やっぱり、人って、自分が好きなことでお金が貰えて、尚且(なおか)つ、その仕事なのか活動で、一緒に活動している仲間達に必要にされ喜ばれることを経験しちゃうと、なんだか自信もついてきてデキる人物に思われるようになるのかな。
その辺は勘違いしちゃ不味(まず)いけど、僕は着々と、今の仕事を辞めてからやるべきことを考え続け、そのことに益々ワクワクしていた。
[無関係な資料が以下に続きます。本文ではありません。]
/-- Derived from 43_search_commands.md R106 and R115: VERIFY completes, derives the candidate of the latched nonce
again, and MATCH says whether its words are the latched EXPECT. -/
def Obligations.VerifyComparesTheCandidate : Prop :=
  ∀ (s : State) (p : Pending) (f : Suffix), s.ready (.verify f) p →
    ∃ d : List Byte, ∃ t,
      d = finalize s.variant s.mode (absorb s.variant s.mode (s.cv, s.buf) (suffixBytes f p.nonceIn))
            (s.len.toNat + (suffixBytes f p.nonceIn).length)
      ∧ exec (.verify f) s = .next t
      ∧ t = { s with
          digestOut := #v[be32 d 0, be32 d 4, be32 d 8, be32 d 12, be32 d 16, be32 d 20, be32 d 24, be32 d 28]
          matched := t.matched
          done := true
          pend := none }
      ∧ (t.matched = true ↔ ∀ i : Fin 8, be32 d (4 * i.val) = p.expect[i])

/-- Derived from 43_search_commands.md R115: VERIFY of the nonce a SEARCH found, with EXPECT the digest it
returned, gives MATCH = 1. -/
def Obligations.VerifyOfAFoundNonceMatches : Prop :=
  ∀ (s t : State) (p q : Pending) (k : BitVec 7) (f : Suffix), s.ready (.search k f) p →
    exec (.search k f) s = .next t → t.result = .found →
    q.nonceIn = t.resultNonce → q.expect = t.digestOut →
    ∃ u, exec (.verify f) { t with pend := some q } = .next u ∧ u.matched = true
      ∧ u.digestOut = t.digestOut

/-- Derived from 43_search_commands.md R106: for a stream started from the variant's initial state, the candidate
of a nonce is the digest of the base bytes with the suffix. -/
def Obligations.CandidateIsTheDigestOfBaseAndSuffix : Prop :=
  ∀ (s : State) (base : List Byte) (f : Suffix) (n : Word32), s.holdsStream base →
    s.candidate f n = digestFrom s.variant s.mode (initChain s.variant) (base ++ suffixBytes f n)

/-! ### 60_exceptions.md and 70_reset_and_hazards.md -/

/-- Derived from 60_exceptions.md R123: the interrupt output is high exactly while an enabled flag is set; after
a completion it follows IE_DONE, after a refused command IE_ERR, and clearing the enables lowers it. -/
def Obligations.InterruptFollowsEnabledFlags : Prop :=
  (∀ s : State, s.irq = true ↔ (s.done = true ∧ s.ieDone = true) ∨ (s.err = true ∧ s.ieErr = true))
  ∧ (∀ (i : Instr) (s t : State) (p : Pending), s.ready i p → exec i s = .next t → s.ieDone = true →
    t.irq = true)
  ∧ (∀ s t : State, s.refusesCommand → step s = .next t → s.ieErr = true → t.irq = true)
  ∧ ∀ (s t : State) (v : Word32), s.writes 0x04 v → v.getLsbD 0 = false → v.getLsbD 1 = false →
      step s = .next t → t.irq = false ∧ t.done = s.done ∧ t.err = s.err

/-- R128: `found_out` equals RESULT = 1; it rises at the completion of a SEARCH that found a nonce and falls at the
acceptance of SEARCH or VERIFY or at reset. A completion that turns RESULT from 1 to another value is excluded by
the invariant `RecordInv`. -/
def Obligations.FoundOutRisesAndFalls : Prop :=
  (∀ s : State, s.foundOut = true ↔ s.result = .found)
  ∧ ∀ s t : State, s.pendingLegal → s.RecordInv → step s = .next t →
    (s.foundOut = false → t.foundOut = true → ∃ k f, s.completes (.search k f))
    ∧ (s.foundOut = true → (t.foundOut = false ↔
        (∃ i c, s.accepts i c ∧ isSearchOrVerify i) ∨ s.resets))

/-- R132: every piece of state in the reset state and after every step in which the platform drives the reset input,
and what the registers, the outputs and a first DIGEST give then. -/
def Obligations.ResetStateOfTheRule : Prop :=
  ∀ t : State, (t = State.reset ∨ ∃ s : State, s.resets ∧ step s = .next t) →
    t.variant = .standardDigest ∧ t.mode = .standard
    ∧ t.cv = 0x6a09e667bb67ae853c6ef372a54ff53a510e527f9b05688c1f83d9ab5be0cd19#256
    ∧ t.buf = [] ∧ t.len = 0 ∧ t.pend = none ∧ t.cancelReq = false
    ∧ [0x00, 0x04, 0x08, 0x0C, 0x10, 0x14, 0x18, 0x1C, 0x20, 0x24, 0x28, 0x2C, 0x30, 0x34, 0x38, 0x3C].map
        (fun o => (regAt o).map t.readValue)
      = some 0x534D4801 :: some 0 :: some 0 :: some 2 :: List.replicate 12 (some 0)
    ∧ (∀ i < 8, (regAt (0x40 + 4 * i)).map t.readValue = some 0)
    ∧ (∀ i < 8, (regAt (0x60 + 4 * i)).map t.readValue = some 0)
    ∧ t.irq = false ∧ t.foundOut = false
    ∧ ∀ p : Pending, ∃ u, exec .digest { t with pend := some p } = .next u
        ∧ u.digestOut = #v[0xe3b0c442, 0x98fc1c14, 0x9afbf4c8, 0x996fb924,
            0x27ae41e4, 0x649b934c, 0xa495991b, 0x7852b855]

/-- Derived from 70_reset_and_hazards.md R132 and R133: a hardware reset, with a command pending or not, leaves the
reset state. What is kept, namely the level of the platform's input and the model's own fields (the index of the
instance, the value the host holds, the count of draws and the rest of the schedule), is the model's choice (log
entry 14, DESIGN CHOICE). -/
def Obligations.HardwareResetAbandonsThePendingCommand : Prop :=
  ∀ (s : State) (rest : List Event), s.schedule = .platformReset :: rest →
    step s = .next { State.reset with
      cancelIn := s.cancelIn, engineIndex := s.engineIndex, readData := s.readData, draws := s.draws
      schedule := rest }

/-- Derived from 60_exceptions.md R129: a step of one instance leaves every other instance as it was, and moves
that instance as it would move alone; it keeps the instance's index, so that the instance goes on with its own
sequence of draws. After reset there are NUM_ENGINES instances, each under its own index: that the n-th has the
index n is the model's choice, and so is that a fault at one instance gives the system no next state (log entries 6
and 16). -/
def Obligations.InstancesAreIndependent : Prop :=
  (∀ (sys sys' : System) (j : Nat), sys.stepAt j = .next sys' →
    sys'.instances.length = sys.instances.length
    ∧ (∀ i, i ≠ j → sys'.instances[i]? = sys.instances[i]?)
    ∧ ∀ s, sys.instances[j]? = some s →
        ∃ t, step s = .next t ∧ sys'.instances[j]? = some t ∧ t.engineIndex = s.engineIndex)
  ∧ System.reset.instances.length = Config.numEngines
  ∧ ∀ n < Config.numEngines, System.reset.instances[n]? = some { State.reset with engineIndex := n }

/-! ### Invariants -/

/-- Derived from 70_reset_and_hazards.md R132: both invariants hold at reset. -/
def Obligations.InvariantsHoldAtReset : Prop := State.reset.StreamInv ∧ State.reset.RecordInv

/-- R22: every step keeps the engine state that of the absorbed stream: INIT, RESET and a hardware reset start an
empty stream, UPD1 and UPDN append the bytes they absorb, and every other step leaves the stream as it was. -/
def Obligations.StepKeepsTheStreamInvariant : Prop :=
  ∀ s t : State, s.StreamInv → step s = .next t → t.StreamInv
    ∧ ∀ stream : List Byte, s.holdsStream stream →
      (((∃ m v, s.completes (.init m v)) ∨ s.completes .reset ∨ s.resets) → t.holdsStream [])
      ∧ (∀ b, s.completes (.upd1 b) → t.holdsStream (stream ++ [b]))
      ∧ (∀ n p, s.completes (.updn n) → s.pend = some p →
          t.holdsStream (stream ++ [p.dataIn.extractLsb' 24 8, p.dataIn.extractLsb' 16 8,
            p.dataIn.extractLsb' 8 8, p.dataIn.extractLsb' 0 8].take n.toNat))
      ∧ (¬ s.resets → (∀ i, s.completes i → i = .digest ∨ isSearchOrVerify i) → t.holdsStream stream)

/-- Derived from 10_state.md R28, R35 and R43 and 60_exceptions.md R118 and R127: every step keeps the error
record, the cancel request, the sentinel of RESULT_NONCE and the lifetime of MATCH and RESULT as those rules
say. -/
def Obligations.StepKeepsTheRecordInvariant : Prop :=
  ∀ s t : State, s.RecordInv → step s = .next t → t.RecordInv
end

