-- ==== Sys2Proof/Laws/State.lean ====
section
/-! SUPPORT. One lemma per field per update of State, each true by definition, so that no later proof unfolds
an update. -/

namespace Sys2Proof.Machine

/-! ### raiseErr -/

@[simp] theorem State.raiseErr_variant (s : State) (code : ErrCode) :
    (s.raiseErr code).variant = s.variant := rfl
@[simp] theorem State.raiseErr_mode (s : State) (code : ErrCode) :
    (s.raiseErr code).mode = s.mode := rfl
@[simp] theorem State.raiseErr_cv (s : State) (code : ErrCode) :
    (s.raiseErr code).cv = s.cv := rfl
@[simp] theorem State.raiseErr_buf (s : State) (code : ErrCode) :
    (s.raiseErr code).buf = s.buf := rfl
@[simp] theorem State.raiseErr_len (s : State) (code : ErrCode) :
    (s.raiseErr code).len = s.len := rfl
@[simp] theorem State.raiseErr_pend (s : State) (code : ErrCode) :
    (s.raiseErr code).pend = s.pend := rfl
@[simp] theorem State.raiseErr_cancelReq (s : State) (code : ErrCode) :
    (s.raiseErr code).cancelReq = s.cancelReq := rfl
@[simp] theorem State.raiseErr_ieDone (s : State) (code : ErrCode) :
    (s.raiseErr code).ieDone = s.ieDone := rfl
@[simp] theorem State.raiseErr_ieErr (s : State) (code : ErrCode) :
    (s.raiseErr code).ieErr = s.ieErr := rfl
@[simp] theorem State.raiseErr_done (s : State) (code : ErrCode) :
    (s.raiseErr code).done = s.done := rfl
@[simp] theorem State.raiseErr_err (s : State) (code : ErrCode) :
    (s.raiseErr code).err = true := rfl
@[simp] theorem State.raiseErr_matched (s : State) (code : ErrCode) :
    (s.raiseErr code).matched = s.matched := rfl
@[simp] theorem State.raiseErr_result (s : State) (code : ErrCode) :
    (s.raiseErr code).result = s.result := rfl
@[simp] theorem State.raiseErr_errCode (s : State) (code : ErrCode) :
    (s.raiseErr code).errCode = if s.err then s.errCode else code := rfl
@[simp] theorem State.raiseErr_dataIn (s : State) (code : ErrCode) :
    (s.raiseErr code).dataIn = s.dataIn := rfl
@[simp] theorem State.raiseErr_nonceStart (s : State) (code : ErrCode) :
    (s.raiseErr code).nonceStart = s.nonceStart := rfl
@[simp] theorem State.raiseErr_maxNonce (s : State) (code : ErrCode) :
    (s.raiseErr code).maxNonce = s.maxNonce := rfl
@[simp] theorem State.raiseErr_nonceIn (s : State) (code : ErrCode) :
    (s.raiseErr code).nonceIn = s.nonceIn := rfl
@[simp] theorem State.raiseErr_resultNonce (s : State) (code : ErrCode) :
    (s.raiseErr code).resultNonce = s.resultNonce := rfl
@[simp] theorem State.raiseErr_attempts (s : State) (code : ErrCode) :
    (s.raiseErr code).attempts = s.attempts := rfl
@[simp] theorem State.raiseErr_elapsed (s : State) (code : ErrCode) :
    (s.raiseErr code).elapsed = s.elapsed := rfl
@[simp] theorem State.raiseErr_digestOut (s : State) (code : ErrCode) :
    (s.raiseErr code).digestOut = s.digestOut := rfl
@[simp] theorem State.raiseErr_expect (s : State) (code : ErrCode) :
    (s.raiseErr code).expect = s.expect := rfl
@[simp] theorem State.raiseErr_cancelIn (s : State) (code : ErrCode) :
    (s.raiseErr code).cancelIn = s.cancelIn := rfl
@[simp] theorem State.raiseErr_engineIndex (s : State) (code : ErrCode) :
    (s.raiseErr code).engineIndex = s.engineIndex := rfl
@[simp] theorem State.raiseErr_readData (s : State) (code : ErrCode) :
    (s.raiseErr code).readData = s.readData := rfl
@[simp] theorem State.raiseErr_draws (s : State) (code : ErrCode) :
    (s.raiseErr code).draws = s.draws := rfl
@[simp] theorem State.raiseErr_schedule (s : State) (code : ErrCode) :
    (s.raiseErr code).schedule = s.schedule := rfl

/-! ### dropCommand -/

@[simp] theorem State.dropCommand_variant (s : State) (code : ErrCode) :
    (s.dropCommand code).variant = s.variant := rfl
@[simp] theorem State.dropCommand_mode (s : State) (code : ErrCode) :
    (s.dropCommand code).mode = s.mode := rfl
@[simp] theorem State.dropCommand_cv (s : State) (code : ErrCode) :
    (s.dropCommand code).cv = s.cv := rfl
@[simp] theorem State.dropCommand_buf (s : State) (code : ErrCode) :
    (s.dropCommand code).buf = s.buf := rfl
@[simp] theorem State.dropCommand_len (s : State) (code : ErrCode) :
    (s.dropCommand code).len = s.len := rfl
@[simp] theorem State.dropCommand_pend (s : State) (code : ErrCode) :
    (s.dropCommand code).pend = none := rfl
@[simp] theorem State.dropCommand_cancelReq (s : State) (code : ErrCode) :
    (s.dropCommand code).cancelReq = s.cancelReq := rfl
@[simp] theorem State.dropCommand_ieDone (s : State) (code : ErrCode) :
    (s.dropCommand code).ieDone = s.ieDone := rfl
@[simp] theorem State.dropCommand_ieErr (s : State) (code : ErrCode) :
    (s.dropCommand code).ieErr = s.ieErr := rfl
@[simp] theorem State.dropCommand_done (s : State) (code : ErrCode) :
    (s.dropCommand code).done = s.done := rfl
@[simp] theorem State.dropCommand_err (s : State) (code : ErrCode) :
    (s.dropCommand code).err = true := rfl
@[simp] theorem State.dropCommand_matched (s : State) (code : ErrCode) :
    (s.dropCommand code).matched = s.matched := rfl
@[simp] theorem State.dropCommand_result (s : State) (code : ErrCode) :
    (s.dropCommand code).result = s.result := rfl
@[simp] theorem State.dropCommand_errCode (s : State) (code : ErrCode) :
    (s.dropCommand code).errCode = if s.err then s.errCode else code := rfl
@[simp] theorem State.dropCommand_dataIn (s : State) (code : ErrCode) :
    (s.dropCommand code).dataIn = s.dataIn := rfl
@[simp] theorem State.dropCommand_nonceStart (s : State) (code : ErrCode) :
    (s.dropCommand code).nonceStart = s.nonceStart := rfl
@[simp] theorem State.dropCommand_maxNonce (s : State) (code : ErrCode) :
    (s.dropCommand code).maxNonce = s.maxNonce := rfl
@[simp] theorem State.dropCommand_nonceIn (s : State) (code : ErrCode) :
    (s.dropCommand code).nonceIn = s.nonceIn := rfl
@[simp] theorem State.dropCommand_resultNonce (s : State) (code : ErrCode) :
    (s.dropCommand code).resultNonce = s.resultNonce := rfl
@[simp] theorem State.dropCommand_attempts (s : State) (code : ErrCode) :
    (s.dropCommand code).attempts = s.attempts := rfl
@[simp] theorem State.dropCommand_elapsed (s : State) (code : ErrCode) :
    (s.dropCommand code).elapsed = s.elapsed := rfl
@[simp] theorem State.dropCommand_digestOut (s : State) (code : ErrCode) :
    (s.dropCommand code).digestOut = s.digestOut := rfl
@[simp] theorem State.dropCommand_expect (s : State) (code : ErrCode) :
    (s.dropCommand code).expect = s.expect := rfl
@[simp] theorem State.dropCommand_cancelIn (s : State) (code : ErrCode) :
    (s.dropCommand code).cancelIn = s.cancelIn := rfl
@[simp] theorem State.dropCommand_engineIndex (s : State) (code : ErrCode) :
    (s.dropCommand code).engineIndex = s.engineIndex := rfl
@[simp] theorem State.dropCommand_readData (s : State) (code : ErrCode) :
    (s.dropCommand code).readData = s.readData := rfl
@[simp] theorem State.dropCommand_draws (s : State) (code : ErrCode) :
    (s.dropCommand code).draws = s.draws := rfl
@[simp] theorem State.dropCommand_schedule (s : State) (code : ErrCode) :
    (s.dropCommand code).schedule = s.schedule := rfl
何よりも、夜な夜なこっそりと、って感じではないけど、今の工場住込み部屋のモノを片岡さんから貰った段ボールに荷詰めし、一応、その都度、片岡さんには連絡するけど、今では何処でもダンジョンで豊洲ビル3階の借り住まい部屋に荷物を運び込み、現在はほぼ引越しが完了し、板橋区の工場住込み部屋はガラーンとした。
現在、豊洲ビルに住んでいて
一応、豊洲ビルダンジョンを通って工場へ出勤、といった状態になっていた。
そんな親戚工場を何時でも辞めますよ!感覚で勤務していたら、またまた叔父さん社長が倉庫内ペット用サプリメント開発事務所に入って来て、開発状況を僕に聞いて来た。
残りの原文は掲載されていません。